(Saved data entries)
────
-- ==== Sys2Proof/Machine/Tick.lean ====
section
/-! DEFINITION. What alarms' actions do where they arrive (R449 to R453, R469), and one tick of AXCLK (R59, R446). -/
namespace Sys2Proof.Machine

/-! Actions that act in the device itself. -/

/-- The local timer that an alarm's action names. -/
def actTimer (a : Action) : Nat := alarmDie a.alarm * 32 + fld a.word 24 5
/-- The timer action of an alarm reaches its local timer, after those that come before it (R449, R469, Table 17.7). -/
def alarmTimer (s : State) (n : Nat) : State :=
  (dueActions s n .timer actTimer).foldl (fun s a => tmAlarmAction (dropAction s a) (actTimer a) (fld a.word 29 3)) s

/-- The core action of an alarm (R452): event latches of the cores that serve a job, or an interrupt of every core.
Cores of the other die wait for a stopped bridge (R530). -/
def alarmCore (s : State) (n : Nat) : State :=
  match dueAction s n .core with
  | none => s
  | some a =>
    let own := fun (k : Nat) => k / 32 == alarmDie n
    let cs := (coreSet (fld a.word 0 8) (fld a.word 8 8)).filter (fun k => if a.near then !(own k) else !bridgeDown s || own k)
    let rest := if bridgeDown s && actFar a then [{ a with near := true }] else []
    let s := rest.foldl (fun s b => { s with actions := actInsert b s.actions }) (dropAction s a)
    if bit a.word 16 then foldS cs (fun k s => raiseIrq s k (16 + fld a.word 17 3)) s
    else foldS cs (fun k s => if (s.core k).serving then s.setCore k { s.core k with latch := true } else s) s

/-- The poll action of an alarm (R417); the triggers of several alarms in one tick make one poll. -/
def alarmPoll (s : State) (n : Nat) : State :=
  match dueAction s n .poll with
  | none => s
  | some a => pollStart { dropAction s a with actions := (dropAction s a).actions.filter (fun b =>
      !(b.kind == .poll && b.due == a.due)) }

/-- One action that is due is carried out. -/
def actionDo (s : State) (a : Action) : State :=
  match a.kind with
  | .ring => launchToken s a.alarm
  | .pin => alarmPin s a.alarm
  | .timer => alarmTimer s a.alarm
  | .egress => egTrigger s a.alarm
  | .core => alarmCore s a.alarm
  | .stamp => stampWrite s a.alarm
  | .poll => alarmPoll s a.alarm

/-- Every action that is due and has not been carried out is, in the order of R449. -/
def actionsFlush (s : State) : State := (s.actions.filter (fun a => a.due ≤ s.tick)).foldl actionDo s
def pulsesFlush (s : State) : State := foldS (tkeys s.pulses) (fun i s => pulseStop s i) s

/-! Pins (R41, R43, R586). -/

/-- Number of LV pair i in the order of the two dies: LV0 to LV15. -/
def lvNo (i : Nat) : Nat := i / 40 * 8 + (i % 40 - 32)
/-- The input cell of timing pin i in the boundary register; its output and control cells follow it (R601, Table 24.2).
(DESIGN CHOICE, log entry 173.) -/
def padCell (i : Nat) : Nat := 3 * (if i % 40 < 32 then i / 40 * 32 + i % 40 else 64 + lvNo i)
/-- The function of pin i drives it. -/
def padOut (s : State) (i : Nat) : Bool := let f := fld (regGet s .axPin i) 1 3; decide (1 ≤ f) && decide (f ≤ 4)
/-- Level of a pad: what drives it from outside, or its own output (R43).  Under EXTEST and its forms the cells of the boundary
register stand in the place of the function. (DESIGN CHOICE, log entry 173.) -/
def padLevel (s : State) (i : Nat) (ext : Bool) : Bool :=
  match s.tap.driven with
  | some c => if c.getLsbD (padCell i + 2) then c.getLsbD (padCell i + 1) else ext
  | none =>
    let p := regGet s .axPin i
    padDriven s i (((s.ocLine[3]?).getD 0).getLsbD (2 * (i / 40 * 32 + fld p 4 5) + fld p 9 1)) ext

/-- Outputs OCx of all timers: bit 2 n + x (R471). -/
def ocWord (s : State) : BitVec 128 :=
  (List.range 128).foldl (fun w k => if timerPin s (k / 2) (k % 2) then setBit w k true else w) 0

/-- The place of pin i in PINDLY: TP0 to TP63, then LV0 to LV15 (Table 22.10). -/
def trimNo (i : Nat) : Nat := if i % 40 < 32 then i / 40 * 32 + i % 40 else 64 + lvNo i
/-- The delay compensation of pin i in steps of 10 ps: a value beyond 1,500 ps acts as the nearer limit (R585). -/
def pinTrim (s : State) (i : Nat) : Int :=
  let v := (BitVec.ofNat 16 (fld (regGet s .calPage (0xC0 + trimNo i / 2)) (16 * (trimNo i % 2)) 16)).toInt
  (max (-1500) (min 1500 v)).tdiv 10
/-- The level from outside at the sampling instant of pin i, which its delay compensation shifts (R585).
(DESIGN CHOICE, log entry 169.) -/
def padExt (s : State) (tp : BitVec 64) (lv : BitVec 16) (w : PadInputs) (i : Nat) : Bool :=
  match w.near.find? (fun e => e.1 == i) with
  | some e => e.2.getLsbD (150 - pinTrim s i).toNat
  | none => if i % 40 < 32 then tp.getLsbD (i / 40 * 32 + i % 40) else lv.getLsbD (lvNo i)
/-- Pair i is an input and open. -/
def padOpen (s : State) (w : PadInputs) (i : Nat) : Bool :=
  decide (32 ≤ i % 40) && w.openPairs.getLsbD (lvNo i) && fld (regGet s .axPin i) 1 3 == 0

/-- The pads of this tick. While a die is in DOZE its outputs keep their last level and its inputs go unsampled, so each
of its pads stands as it last stood (R68, R587). -/
def pinWord (s : State) (tp : BitVec 64) (lv : BitVec 16) (inputs : PadInputs) : BitVec 80 :=
  let last := s.pinHist.head?.getD 0
  (List.range 80).foldl (fun w i =>
    let l := if (s.die (i / 40)).doze && s.tap.driven.isNone then last.getLsbD i else padLevel s i (padExt s tp lv inputs i)
    if l then setBit w i true else w) 0

/-- The input pairs that are open in this tick; those of a dozing die stand as they last stood. -/
def openWord (s : State) (inputs : PadInputs) : BitVec 80 :=
  let last := s.openHist.head?.getD 0
  (List.range 80).foldl (fun w i =>
    if if (s.die (i / 40)).doze then last.getLsbD i else padOpen s inputs i then setBit w i true else w) 0

/-- For how many ticks each input pair has been open: counted to 1 µs. (DEDUCED, log entry 16.) -/
def openTicks (s : State) (inputs : PadInputs) : Table Nat :=
  (List.range 16).foldl (fun t j =>
    let i := j / 8 * 40 + 32 + j % 8
    if (s.die (j / 8)).doze then tset 0 t i (tget 0 s.lvOpen i)
    else tset 0 t i (if padOpen s inputs i then min 500 (tget 0 s.lvOpen i + 1) else 0)) []

/-- The pads are sampled; an input that has been open for 1 µs puts the axes that take it in LOST (R67). -/
def samplePins (s : State) (tp : BitVec 64) (lv : BitVec 16) (inputs : PadInputs) : State :=
  let before := fun (i : Nat) => fsFault s i
  let s := { s with pinHist := (pinWord s tp lv inputs :: s.pinHist).take 31, openHist := (openWord s inputs :: s.openHist).take 31
                    lvOpen := openTicks s inputs }
  foldS (liveAxes s) (fun n s => if hasFault s n (fun i => fsFault s i && !before i) then failsafe s n else s) s

/-! Boundary scan (R600, R601).  Cell 0 is bit 0; the groups follow each other as in Table 24.2. -/

/-- The cells of timing pin i as captured: its input cell takes the level at the ball, its output and control cells what drives it.
Where nothing does, the command brings what they capture. -/
def scanPin (s : State) (pads : BitVec 401) (w : BitVec 401) (i : Nat) : BitVec 401 :=
  let k := padCell i
  let on := match s.tap.driven with | some c => c.getLsbD (k + 2) | none => padOut s i
  let l := padLevel s i (pads.getLsbD k)
  setBit (setBit (setBit w k l) (k + 1) (if on then l else pads.getLsbD (k + 1))) (k + 2) on
/-- What Capture-DR takes: the timing pins as above, THERM_N (cells 395 and 396) as the device drives it, and every other ball as
the command brings it. (DESIGN CHOICE, log entry 173.) -/
def scanCapture (s : State) (pads : BitVec 401) : BitVec 401 :=
  let w := (List.range 80).foldl (scanPin s pads) pads
  if s.tap.driven.isSome then w else setBit (setBit w 395 (pads.getLsbD 395 && !s.power.thermN)) 396 (!s.power.thermN)
/-- A driving instruction drives the register and then samples the balls into it. -/
def scanDrive (s : State) (op : TapOp) (pads : BitVec 401) : State :=
  let s := tapSelect s op
  if tapDrives s.tap.op then { s with tap := { s.tap with cells := scanCapture s pads } } else s
/-- SAMPLE/PRELOAD: the register as shifted in, or as captured. (DEDUCED, log entry 116.) -/
def scanSample (s : State) (preload : Bool) (x : BitVec 401) : State :=
  let s := tapSelect s .sample
  let cells := if preload then x else scanCapture s x
  let s := { s with tap := { s.tap with cells } }
  if preload then s else { s with readBytes := leBytes cells.toNat 51 }

/-! Time. -/

/-- AX0 of a die that is awake advances by 2.0, the nanoseconds of one tick (R37). -/
def dieTick (s : State) (d : Nat) : State :=
  let x := s.die d
  if x.doze then s else s.setDie d { x with ax0 := x.ax0 + 0x20000 }

/-- The timers in a new tick: what the pads bring, and every second tick a new TMRCLK cycle. (DESIGN CHOICE, log entry 142.) -/
def timersTick (s : State) : State :=
  let s := foldS (List.range 64) (fun n s => tmPins s n) s
  if s.tick % 2 = 0 then foldS (List.range 64) (fun n s => tmBoundary s n) s else s

/-- The marks of the last tick are gone. -/
def dieSettle (s : State) (d : Nat) : State := s.setDie d { s.die d with woke := false, ax0jump := false }

/-- AXCLK_TICK: what the tick that ends still owes, the axis units and the launch of their snapshot, the new tick with its
samples and software rates, and the crossing test of every ACTIVE alarm. (DESIGN CHOICE, log entry 4.) -/
def axTick (s : State) (tp : BitVec 64) (lv : BitVec 16) (inputs : PadInputs) : State :=
  let s := stopsSettle (raisesFlush (pulsesFlush (actionsFlush (alarmsFlush s)))) true
  let s := axesTick s
  let s := foldS [0, 1] (fun d s => dieTick s d) { s with tick := s.tick + 1, ocLine := (ocWord s :: s.ocLine).take 4 }
  let s := timersTick (samplePins s tp lv inputs)
  let s := foldS (liveAxes s) (fun n s => sourceRate s n) s
  foldS [0, 1] (fun d s => dieSettle s d) (alarmsTest s)

end Sys2Proof.Machine
end

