-- ==== Sys2Proof/Certificates/Slice0/Obligations.lean ====
section
/-! DEFINITION. The statements about the device, by chapter: first the claims, then the obligations that gather them. -/
open Sys2Proof Sys2Proof.Machine

namespace Sys2Proof.Claims

/-! ## The queue and the step -/

/-- Commands are carried out first in, first out: a step takes the oldest command that waits and answers what it does to
the state with the rest of the queue.  The queue is the model's (notes/assumptions/1.md). -/
def stepRunsFrontCommand : Prop :=
  ∀ (c : Instr) (rest : List Instr) (s : State), s.pending = c :: rest → step s = exec c { s with pending := rest }

/-- With no command waiting the block idles: a step changes nothing (a choice of the model, notes/assumptions/1.md). -/
def emptyQueueIdles : Prop :=
  ∀ s : State, s.pending = [] → step s = .next s

/-- Nothing that a command does stops the device: every command, in every state, answers a next state.  The spec names no
command that ends the machine; errors are logged or answered (R4). -/
def everyStepGoesOn : Prop := ∀ s : State, s.goesOn

/-! ## Tables, registers and memory -/

/-- A register that is written reads back, and every register at another offset keeps its value (R7, R18). -/
def registerReadsBack : Prop :=
  ∀ (s : State) (r q : RegName) (i j : Nat) (v : W64),
    regGet (regPut s r i v) r i = v ∧ (regOff q j ≠ regOff r i → regGet (regPut s r i v) q j = regGet s q j)

/-- The offsets of Table 0.5 name the registers without overlap: from the offset of any register the control space finds
that register, with its number. -/
def registerMapRoundTrip : Prop :=
  ∀ (r : RegName) (i : Nat), i < (regRow r).count * (regRow r).banks → findReg (regOff r i) = some (r, i)

/-- Bytes that are stored read back, every byte outside them reads as before, and the canonical form of memory is kept. -/
def memoryReadsBack : Prop :=
  ∀ (m : List Host.Cell) (a : Nat) (bs : List Byte),
    bytesGet (bytesPut m a bs) a bs.length = bs ∧
    (∀ b, b < a ∨ a + bs.length ≤ b → cellGet (bytesPut m a bs) b = cellGet m b) ∧
    (Memory.wf m = true → Memory.wf (bytesPut m a bs) = true)

/-! ## Reset -/

/-- What the release of PORST_N leaves: the values that Table 22.7 and the register tables give; MRAM is kept where no write of the
calibration page was going on.  The zeros of memory that no rule gives are the model's (notes/assumptions/2.md). -/
def releaseOfPorstN : Prop :=
  ∀ (scope : Bool) (smb : Fin 4) (s : State), ∃ t, exec (.porst scope smb) s = .next t ∧
    inReset t = false ∧ t.tick = 0 ∧ t.otp = s.otp ∧ t.retired = s.retired ∧
    (s.power.calLeft = none → ∀ a, cellGet t.mem a = if 0xF8000000 ≤ a ∧ a < 0xF9000000 then cellGet s.mem a else 0) ∧
    (∀ r i, regOff r i ≠ regOff .pwrStrap 0 → regGet t r i = regReset r i) ∧
    (∀ n, t.axis n = {} ∧ t.alarm n = {} ∧ t.timer n = {} ∧ t.core n = {} ∧ t.ring n = {} ∧ t.job n = {} ∧ t.port n = {}) ∧
    t.actions = [] ∧ t.msixReq = [] ∧ t.pending = s.pending

/-- The state after reset is canonical and runs, and every register of the control space holds its reset value. -/
def resetState : Prop :=
  State.reset.live ∧ State.reset.pending = [] ∧ Memory.wf State.reset.mem = true ∧
  ∀ r i, regGet State.reset r i = regReset r i

/-- The commands that act on a device held in reset: those of the always-on domain, of the reset pins and of the TAP.  Of
AXCLK_TICK only the level of TRST_N acts. -/
def actsInReset : Instr → Bool
  | .porst .. | .porstNAssert | .sysclkLoss | .sysclkReturn | .slowclkBad | .slowclkGood | .thermNAssert | .thermNRelease
  | .thermalThrottle .. | .throttleRelease .. | .smbusRefresh .. | .tamperDetect .. | .tamperNRelease | .smbusRead .. | .k5CountTick .. | .k5CountWrap .. | .k5CompareMatch ..
  | .extest .. | .extestPulse .. | .extestTrain .. | .samplePreload .. | .idcode | .bypass .. | .testLogicReset => true
  | .axclkTick _ _ inputs => inputs.trst.isSome
  | _ => false
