@[simp] theorem State.setRow_regs (x : Row) : (s.setRow k x).regs = s.regs := rfl
@[simp] theorem State.setRow_stage (x : Row) : (s.setRow k x).stage = s.stage := rfl
@[simp] theorem State.setRow_snap (x : Row) : (s.setRow k x).snap = s.snap := rfl
@[simp] theorem State.setRow_readData (x : Row) : (s.setRow k x).readData = s.readData := rfl
@[simp] theorem State.setRow_resp (x : Row) : (s.setRow k x).resp = s.resp := rfl
@[simp] theorem State.setRow_readBytes (x : Row) : (s.setRow k x).readBytes = s.readBytes := rfl
@[simp] theorem State.setRow_tick (x : Row) : (s.setRow k x).tick = s.tick := rfl
@[simp] theorem State.setRow_cclk (x : Row) : (s.setRow k x).cclk = s.cclk := rfl
@[simp] theorem State.setRow_dies (x : Row) : (s.setRow k x).dies = s.dies := rfl
@[simp] theorem State.setRow_axes (x : Row) : (s.setRow k x).axes = s.axes := rfl
@[simp] theorem State.setRow_bus (x : Row) : (s.setRow k x).bus = s.bus := rfl
@[simp] theorem State.setRow_busLine (x : Row) : (s.setRow k x).busLine = s.busLine := rfl
@[simp] theorem State.setRow_pinHist (x : Row) : (s.setRow k x).pinHist = s.pinHist := rfl
@[simp] theorem State.setRow_lvOpen (x : Row) : (s.setRow k x).lvOpen = s.lvOpen := rfl
@[simp] theorem State.setRow_openHist (x : Row) : (s.setRow k x).openHist = s.openHist := rfl
@[simp] theorem State.setRow_latch (x : Row) : (s.setRow k x).latch = s.latch := rfl
@[simp] theorem State.setRow_pulses (x : Row) : (s.setRow k x).pulses = s.pulses := rfl
@[simp] theorem State.setRow_alarms (x : Row) : (s.setRow k x).alarms = s.alarms := rfl
@[simp] theorem State.setRow_actions (x : Row) : (s.setRow k x).actions = s.actions := rfl
@[simp] theorem State.setRow_stampAns (x : Row) : (s.setRow k x).stampAns = s.stampAns := rfl
@[simp] theorem State.setRow_timers (x : Row) : (s.setRow k x).timers = s.timers := rfl
@[simp] theorem State.setRow_ocLine (x : Row) : (s.setRow k x).ocLine = s.ocLine := rfl
@[simp] theorem State.setRow_cores (x : Row) : (s.setRow k x).cores = s.cores := rfl
@[simp] theorem State.setRow_events (x : Row) : (s.setRow k x).events = s.events := rfl
@[simp] theorem State.setRow_raises (x : Row) : (s.setRow k x).raises = s.raises := rfl
@[simp] theorem State.setRow_ustore (x : Row) : (s.setRow k x).ustore = s.ustore := rfl
@[simp] theorem State.setRow_mcImage (x : Row) : (s.setRow k x).mcImage = s.mcImage := rfl
@[simp] theorem State.setRow_patches (x : Row) : (s.setRow k x).patches = s.patches := rfl
@[simp] theorem State.setRow_mem (x : Row) : (s.setRow k x).mem = s.mem := rfl
@[simp] theorem State.setRow_poison (x : Row) : (s.setRow k x).poison = s.poison := rfl
@[simp] theorem State.setRow_bays (x : Row) : (s.setRow k x).bays = s.bays := rfl
@[simp] theorem State.setRow_hbmRows (x : Row) : (s.setRow k x).hbmRows = s.hbmRows := rfl
@[simp] theorem State.setRow_hbmSoft (x : Row) : (s.setRow k x).hbmSoft = s.hbmSoft := rfl
@[simp] theorem State.setRow_hbmHard (x : Row) : (s.setRow k x).hbmHard = s.hbmHard := rfl
@[simp] theorem State.setRow_refresh (x : Row) : (s.setRow k x).refresh = s.refresh := rfl
@[simp] theorem State.setRow_scrubPos (x : Row) : (s.setRow k x).scrubPos = s.scrubPos := rfl
@[simp] theorem State.setRow_arbiters (x : Row) : (s.setRow k x).arbiters = s.arbiters := rfl
@[simp] theorem State.setRow_trPorts (x : Row) : (s.setRow k x).trPorts = s.trPorts := rfl
@[simp] theorem State.setRow_buckets (x : Row) : (s.setRow k x).buckets = s.buckets := rfl
@[simp] theorem State.setRow_bridges (x : Row) : (s.setRow k x).bridges = s.bridges := rfl
@[simp] theorem State.setRow_link (x : Row) : (s.setRow k x).link = s.link := rfl
@[simp] theorem State.setRow_msix (x : Row) : (s.setRow k x).msix = s.msix := rfl
@[simp] theorem State.setRow_pba (x : Row) : (s.setRow k x).pba = s.pba := rfl
@[simp] theorem State.setRow_msixReq (x : Row) : (s.setRow k x).msixReq = s.msixReq := rfl
@[simp] theorem State.setRow_rings (x : Row) : (s.setRow k x).rings = s.rings := rfl
@[simp] theorem State.setRow_engines (x : Row) : (s.setRow k x).engines = s.engines := rfl
@[simp] theorem State.setRow_poll (x : Row) : (s.setRow k x).poll = s.poll := rfl
@[simp] theorem State.setRow_groupSeen (x : Row) : (s.setRow k x).groupSeen = s.groupSeen := rfl
@[simp] theorem State.setRow_marks (x : Row) : (s.setRow k x).marks = s.marks := rfl
@[simp] theorem State.setRow_jobs (x : Row) : (s.setRow k x).jobs = s.jobs := rfl
@[simp] theorem State.setRow_objLate (x : Row) : (s.setRow k x).objLate = s.objLate := rfl
@[simp] theorem State.setRow_ports (x : Row) : (s.setRow k x).ports = s.ports := rfl
@[simp] theorem State.setRow_ingests (x : Row) : (s.setRow k x).ingests = s.ingests := rfl
@[simp] theorem State.setRow_egresses (x : Row) : (s.setRow k x).egresses = s.egresses := rfl
@[simp] theorem State.setRow_slotErrs (x : Row) : (s.setRow k x).slotErrs = s.slotErrs := rfl
@[simp] theorem State.setRow_retired (x : Row) : (s.setRow k x).retired = s.retired := rfl
@[simp] theorem State.setRow_reports (x : Row) : (s.setRow k x).reports = s.reports := rfl
@[simp] theorem State.setRow_otp (x : Row) : (s.setRow k x).otp = s.otp := rfl
@[simp] theorem State.setRow_sec (x : Row) : (s.setRow k x).sec = s.sec := rfl
@[simp] theorem State.setRow_power (x : Row) : (s.setRow k x).power = s.power := rfl
@[simp] theorem State.setRow_tap (x : Row) : (s.setRow k x).tap = s.tap := rfl
@[simp] theorem State.setRow_traced (x : Row) : (s.setRow k x).traced = s.traced := rfl
@[simp] theorem State.setRow_evtClr (x : Row) : (s.setRow k x).evtClr = s.evtClr := rfl
@[simp] theorem State.setRow_traceCnt (x : Row) : (s.setRow k x).traceCnt = s.traceCnt := rfl
@[simp] theorem State.setRow_pending (x : Row) : (s.setRow k x).pending = s.pending := rfl
theorem State.row_read (x : Row) (j : Nat) : (s.setRow k x).row j = if j = k then x else s.row j := tget_tset _ _ _ _ _
@[simp] theorem State.row_self (x : Row) : (s.setRow k x).row k = x := tget_tset_self _ _ _ _
@[simp] theorem State.setRow_setRow (x y : Row) : (s.setRow k x).setRow k y = s.setRow k y := by unfold State.setRow; simp
@[simp] theorem State.setRow_die (x : Row) (j : Nat) : (s.setRow k x).die j = s.die j := rfl
@[simp] theorem State.setRow_axis (x : Row) (j : Nat) : (s.setRow k x).axis j = s.axis j := rfl
@[simp] theorem State.setRow_alarm (x : Row) (j : Nat) : (s.setRow k x).alarm j = s.alarm j := rfl
@[simp] theorem State.setRow_timer (x : Row) (j : Nat) : (s.setRow k x).timer j = s.timer j := rfl
@[simp] theorem State.setRow_core (x : Row) (j : Nat) : (s.setRow k x).core j = s.core j := rfl
@[simp] theorem State.setRow_job (x : Row) (j : Nat) : (s.setRow k x).job j = s.job j := rfl
@[simp] theorem State.setRow_ring (x : Row) (j : Nat) : (s.setRow k x).ring j = s.ring j := rfl
@[simp] theorem State.setRow_engine (x : Row) (j : Nat) : (s.setRow k x).engine j = s.engine j := rfl
@[simp] theorem State.setRow_port (x : Row) (j : Nat) : (s.setRow k x).port j = s.port j := rfl
@[simp] theorem State.setRow_bay (x : Row) (j : Nat) : (s.setRow k x).bay j = s.bay j := rfl
@[simp] theorem State.setRow_entry (x : Row) (j : Nat) : (s.setRow k x).entry j = s.entry j := rfl
@[simp] theorem State.setRow_arbiter (x : Row) (j : Nat) : (s.setRow k x).arbiter j = s.arbiter j := rfl
@[simp] theorem State.setRow_bridge (x : Row) (j : Nat) : (s.setRow k x).bridge j = s.bridge j := rfl
@[simp] theorem State.setRow_trPort (x : Row) (j : Nat) : (s.setRow k x).trPort j = s.trPort j := rfl
@[simp] theorem State.setRow_egress (x : Row) (j : Nat) : (s.setRow k x).egress j = s.egress j := rfl
@[simp] theorem State.setRow_regGet (x : Row) (r : RegName) (i : Nat) : regGet (s.setRow k x) r i = regGet s r i := rfl
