-- ==== Sys2Proof/Tests/Slice0.lean ====
section
/-! SUPPORT. Tests: for each claim that has premises, a state and operands that meet them together, clause by clause; the
checks of well-formedness refuse an ill-formed command each; results worked out by hand from the spec. -/
set_option maxRecDepth 4000
set_option Elab.async false
namespace Sys2Proof.Tests
open Sys2Proof.Machine

/-- The state that an outcome answers. -/
def after : Host.Outcome State Fault Refusal → State
  | .next t => t
  | _ => State.reset

theorem leNat_zeros (n : Nat) : leNat (List.replicate n 0#8) = 0 := by
  induction n with
  | zero => rfl
  | succ n ih => simp [List.replicate_succ, leNat, ih]
/-- A slot of an empty memory holds no image of a kind. -/
theorem slotValid_empty (s : State) (k b : Nat) (hm : s.mem = []) (hk : k ≠ 0) : slotValid s k b = false := by
  have hb : slotBytes s k b = List.replicate (slotSize k) 0 := by
    simp only [slotBytes, bytesGet, hm]
    exact List.map_const' .. |>.trans (by simp)
  have h0 : imgKind (slotBytes s k b) = 0 := by
    simp [imgKind, leWord, hb, List.drop_replicate, List.take_replicate, leNat_zeros]
  simp [slotValid, h0, Ne.symm hk]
────
Problem to work on ▸ Pull out every line of the records that includes the string "isSome".

Task answer ▸
  if s.tap.driven.isSome then w else setBit (setBit w 395 (pads.getLsbD 395 && !s.power.thermN)) 396 (!s.power.thermN)
  | .axclkTick _ _ inputs => inputs.trst.isSome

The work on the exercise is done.